In addition, we define the strand on the 6th field of the BED line ('0' is converted into '+' on output).
On input, we check whether the strand field is defined or not. If so, we record the 5'end position of each line for generating the correspondign SGA file. If the strand field is missing, we assume that the BED file stores peak positions and we record the center position of each line.
To convert BED format to SGA format, users should pay attention to the fact that the start coordinate of a feature in BED is a 0-based integer number, namely the first base in a chromosome is numbered zero, whereas the start and end of a feature in SGA is in 1-based integer coordinates. Therefore when converting BED to SGA the start coordinate should be incremented by 1.
Here is an example of an annotation track in BED format that is generated by the partitioning tool (ChIP-Part) on the Web:
browser position chr1:556608-1556608 browser full refGene track name=robertson07_22846 description="H_sapiens/STAT1-stim Partitioning" visibility=1 color=200,100,0 chr1 556607 556831 + chr1 559764 559815 + chr1 863348 863972 + ....
When more appropriate, we provide Wiggle Track format (WIG). The WIG format is for display of dense, continuous data such as ChIP-Seq peaks.
Wiggle format is line-oriented. For wiggle custom tracks, the first line must be a track definition line, which designates the track as a wiggle track and adds a number of options for controlling the default display.
Wiggle format is composed of declaration lines and data lines. There are two options for formatting wiggle data: variableStep and fixedStep. These formats were developed to allow the file to be written as compactly as possible.
For ChIP-peak we use variableStep that is for data with irregular intervals between new data points and is the more commonly used wiggle format. It begins with a declaration line and is followed by two columns containing chromosome positions and data values:
variableStep chrom=chrN [span=windowSize] chromStartA dataValueA chromStartB dataValueB ... etc ... ... etc ...

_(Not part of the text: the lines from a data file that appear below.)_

-- ==== Sys2Proof/Tests/Slice0.lean ====
section
/-! SUPPORT. The model's own tests. Expected values come from spec/95_test_vectors.md (the vector is named beside each)
or from the rule named; the witnesses meet the hypotheses of the statements in Certificates/Slice0/Obligations.lean. -/

open Sys2Proof Sys2Proof.Machine Sys2Proof.Claims

namespace Sys2Proof.Tests

/-! ### The fixture (95_test_vectors.md §1) -/

/-- Fixture keymap F. -/
def fixtureCode (l k : Nat) : KeyCode :=
  match l, k with
  | 0, 0 => 0x0004
  | 1, 16 => 0x00A9
  | 1, k => BitVec.ofNat 16 (0x0004 + k)
  | 2, 0 => 0x00E1
  | 2, 1 => 0x7104
  | 2, 3 => 0x8005
  | 2, 4 => 0x0123
  | 2, 5 => 0x00E7
  | 2, 6 => 0x00A8
  | 2, 7 => 0x00A9
  | 3, 0 => 0x007B
  | 3, 1 => 0x007C
  | 3, 2 => 0x0003
  | 3, 10 => 0x0004
  | 3, 11 => 0x7200
  | 3, k => if 3 ≤ k ∧ k ≤ 9 then BitVec.ofNat 16 (0x0001 + k) else 0
  | _, _ => 0

def fixtureLed (k : Nat) : Option LedPosition :=
  match k with
  | 0 => some (0, 0)
  | 1 => some (0, 1)
  | _ => none

def fixture : Config := { Config.reference with
  ledMap := Vector.ofFn fun k => fixtureLed k.val
  keymap0 := Vector.ofFn fun k => fixtureCode 0 k.val
  keymapInit := Vector.ofFn fun i => fixtureCode (i.val / 17 + 1) (i.val % 17) }

/-- Start state S0. -/
def s0 : State := { State.reset with cfg := fixture }

/-- S0 with values at the data ports and the time. -/
def s0At (din0 din1 now : Word) : State := { s0 with
  inp := { Inputs.zero with
    din0 := din0
    din1 := din1
    now := now } }

/-- S0 with the two captures. -/
def s0Raw (raw0 raw1 : Sample) : State := { s0 with
  inp := { Inputs.zero with
    raw0 := raw0
    raw1 := raw1 } }

def nextOf (r : Result) : Option State :=
  match r with
  | .next t => some t
  | .fault _ => none
  | .refused _ => none

/-- Something about the state after a word. -/
def look {α : Type} (f : State → α) (w : Word) (s : State) : Option α := (nextOf (runWord w s)).map f

def boot (modifier : Byte) (codes : Vector Byte 6) : HidReport := .keyboard modifier codes
def r1 : HidReport := boot 0x00 #v[4, 5, 6, 0, 0, 0]
def empty : HidReport := boot 0x00 #v[0, 0, 0, 0, 0, 0]

theorem test_fixture_valid : fixture.valid = true := by decide

/-! ### WellFormed refuses each ill-formed term (R109) -/

theorem test_wf_refuses :
    (Instr.resolve 7 0).wellFormed = false ∧ (Instr.resolve 0 17).wellFormed = false ∧
    (Instr.assemble 7).wellFormed = false ∧ (Instr.kmwrite 0 0 5).wellFormed = false ∧
    (Instr.kmwrite 7 0 5).wellFormed = false ∧ (Instr.kmwrite 1 17 5).wellFormed = false ∧
    (Instr.setlayer 7).wellFormed = false ∧ (Instr.rdreg 0x0B).wellFormed = false := by decide

theorem test_wf_accepts :
    (Instr.resolve 6 16).wellFormed = true ∧ (Instr.assemble 6).wellFormed = true ∧
    (Instr.kmwrite 1 0 5).wellFormed = true ∧ (Instr.kmwrite 6 16 0x8005).wellFormed = true ∧
    (Instr.setlayer 0).wellFormed = true ∧ (Instr.rdreg 0x0A).wellFormed = true := by decide

/-! ### Words of the spec decode to their commands (95_test_vectors.md §3, §4; 30_encoding.md R111) -/

theorem test_decode_filter : decode 0x01000000 = .ok .filter := by decide
theorem test_decode_diff : decode 0x02000000 = .ok .diff := by decide
theorem test_decode_resolve : decode 0x03440000 = .ok (.resolve 2 4) := by decide
theorem test_decode_iscombo : decode 0x04007104 = .ok (.iscombo 0x7104) := by decide
theorem test_decode_base : decode 0x05000123 = .ok (.base 0x0123) := by decide
theorem test_decode_modmask : decode 0x06007A80 = .ok (.modmask 0x7A80) := by decide
theorem test_decode_mkcombo : decode 0x07000A80 = .ok (.mkcombo 0xA 0x80) := by decide
theorem test_decode_classify : decode 0x080000E1 = .ok (.classify 0x00E1) := by decide
theorem test_decode_cxlate : decode 0x090000A9 = .ok (.cxlate 0x00A9) := by decide
theorem test_decode_assemble : decode 0x0A600000 = .ok (.assemble 3) := by decide
theorem test_decode_dispatch : decode 0x0B000000 = .ok .dispatch := by decide
theorem test_decode_scan : decode 0x0C000000 = .ok .scan := by decide
theorem test_decode_kmwrite : decode 0x0DD08005 = .ok (.kmwrite 6 16 0x8005) := by decide
theorem test_decode_setlayer : decode 0x0EC00000 = .ok (.setlayer 6) := by decide
theorem test_decode_seten : decode 0x0F000001 = .ok (.seten true) := by decide
theorem test_decode_suspend : decode 0x10000001 = .ok (.suspend true) := by decide
theorem test_decode_resume : decode 0x11000000 = .ok .resume := by decide
theorem test_decode_txdone : decode 0x12000000 = .ok .txdone := by decide
theorem test_decode_rdreg : decode 0x13000009 = .ok (.rdreg 9) := by decide

/-- V-EX-1. -/
theorem test_decode_illegal :
    decode 0x00000000 = .error .illegalOpcode ∧ decode 0x14000000 = .error .illegalOpcode ∧
    decode 0xFF000000 = .error .illegalOpcode ∧ decode 0x20FFFFFF = .error .illegalOpcode := by decide

/-- V-DB-9, V-TD-9, V-KM-7, V-KM-20, V-KM-21, V-AS-12, V-DP-12, V-DP-13. -/
theorem test_decode_reserved :
    decode 0x01000001 = .error .reserved ∧ decode 0x02800000 = .error .reserved ∧
    decode 0x03F10001 = .error .reserved ∧ decode 0x07001000 = .error .reserved ∧
    decode 0x04017104 = .error .reserved ∧ decode 0x0A200001 = .error .reserved ∧
    decode 0x1300010A = .error .reserved ∧ decode 0x10000002 = .error .reserved ∧
    decode 0x12000001 = .error .reserved := by decide

/-- The opcode table numbers bit 0 first and gives every row 32 bits. -/
theorem test_table_word : decodeTableWord 32 0x03440000 = some (.resolve 2 4) ∧ decodeTableWord 32 0 = none := by decide

/-! ### One step of each command -/

/-- V-DB-5, V-DB-7. -/
theorem test_filter :
    look (·.dout) 0x01000000 (s0At 0xA5A5A5 0x5A5A5A 0) = some 0x00FFFFFF ∧
    look (·.dout) 0x01000000 (s0At 0xFF000001 0xAB000002 0) = some 0x00000003 := by decide

/-- V-TD-3: the records in order, `prev`, `cyc_press`, DOUT. -/
theorem test_diff :
    look (fun t => (t.trace, t.prev, t.cycPress, t.dout)) 0x02000000 { s0At 0x000006 0 0 with prev := 0x000003 } =
      some ([.evt 0 false, .led 0 0 false, .evt 2 true], 0x000006, true, 0x00000005) := by decide

/-- V-TD-5: a change of the bits beyond the keys. -/
theorem test_diff_extra_bits :
    look (fun t => (t.trace, t.prev, t.cycPress, t.dout)) 0x02000000 (s0At 0xFE0000 0 0) =
      some ([], 0xFE0000, false, 0) := by decide

/-- V-KM-2, V-KM-3. -/
theorem test_resolve :
    look (·.dout) 0x03300000 s0 = some 0x000000A9 ∧ look (·.dout) 0x03440000 s0 = some 0x00000123 := by decide

/-- V-KM-5, V-KM-6. -/
theorem test_resolve_range :
    look (fun t => (t.dout, t.status)) 0x03110000 s0 = some (0, 0x03) ∧
    look (fun t => (t.dout, t.status)) 0x03E00000 s0 = some (0, 0x03) := by decide

/-- V-KM-15, V-KM-16. -/
theorem test_iscombo :
    look (·.dout) 0x0400F000 s0 = some 1 ∧ look (·.dout) 0x04003000 s0 = some 0 := by decide

/-- V-KM-19. -/
theorem test_base : look (·.dout) 0x05000123 s0 = some 0x23 := by decide

/-- V-KM-13a. -/
theorem test_modmask : look (·.dout) 0x06007A80 s0 = some 0x0A00 := by decide

/-- V-KM-13. -/
theorem test_mkcombo : look (·.dout) 0x07000A80 s0 = some 0x00007A80 := by decide

/-- V-KM-25, V-KM-26, V-KM-29, V-KM-35, V-KM-36. -/
theorem test_classify :
    look (·.dout) 0x080000E7 s0 = some 2 ∧ look (·.dout) 0x080000E8 s0 = some 4 ∧
    look (·.dout) 0x080000AD s0 = some 3 ∧ look (·.dout) 0x0800EFFF s0 = some 5 ∧
    look (·.dout) 0x0800F000 s0 = some 1 := by decide

/-- V-KM-43, V-KM-44, V-KM-47. -/
theorem test_cxlate :
    look (·.dout) 0x090000BE s0 = some 0x00000070 ∧ look (·.dout) 0x090000AD s0 = some 0 ∧
    look (·.dout) 0x090070A9 s0 = some 0 := by decide

/-- V-AS-2, step 3: the reset pulse. -/
theorem test_assemble_pulse :
    look (fun t => (t.batch, t.dout, t.useFullKey)) 0x0A200000 { s0At 0x0003 0 0 with useFullKey := true } =
      some ([.fullKey 0 (Vector.replicate 15 0), boot 0 #v[4, 5, 0, 0, 0, 0]], 2, false) := by decide

/-- V-AS-4: the edges of the bitmap; V-AS-5a and V-AS-5d: the modifier byte. -/
theorem test_assemble_edges :
    look (fun t => (t.batch, t.useFullKey)) 0x0A600000 (s0At 0x03FF 0 0) =
      some ([.fullKey 0 #v[0x7F, 0, 0, 0, 0, 0, 0, 0, 0, 0, 0, 0, 0, 0, 0x80]], true) ∧
    look (·.batch) 0x0A400000 (s0At 0x0003 0 0) = some [boot 0x03 #v[4, 0, 0, 0, 0, 0]] ∧
    look (·.batch) 0x0A400000 (s0At 0x0020 0 0) = some [boot 0x80 #v[0, 0, 0, 0, 0, 0]] := by decide

/-- V-DP-6: a batch of three into a queue with one free slot. -/
theorem test_dispatch_drops :
    look (fun t => (t.queue.drop 9, t.batch, t.dout)) 0x0B000000
        { s0 with
          queue := List.replicate 9 r1
          batch := [resetPulse, empty, .consumer 0x00E9] } = some ([resetPulse], [], 0) := by decide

For example, this variableStep specification is used by ChIP-peak on the Web:
browser position chr1:0-1000000 browser full refGene track type=wiggle_0 name="robertson07_stim" description="STAT1-stim" visibility=full autoScale=off variableStep chrom=chr1 span=150 1060827 102 2311846 120 6217246 167
The FPS format is used by the SSA programs. These programs typically do not use sequences as input, but lists of computer-readable pointers to sequence positions in a database. Such a list of pointers is called a Functional Position Set, or FPS. Each pointer contains a sequence id, a position, and two flags, one indicating the strand (+ or -), the other one the topology (1=linear, 0=circular). The Eukaryotic Promoter Database (EPD) is an example of a functional position set.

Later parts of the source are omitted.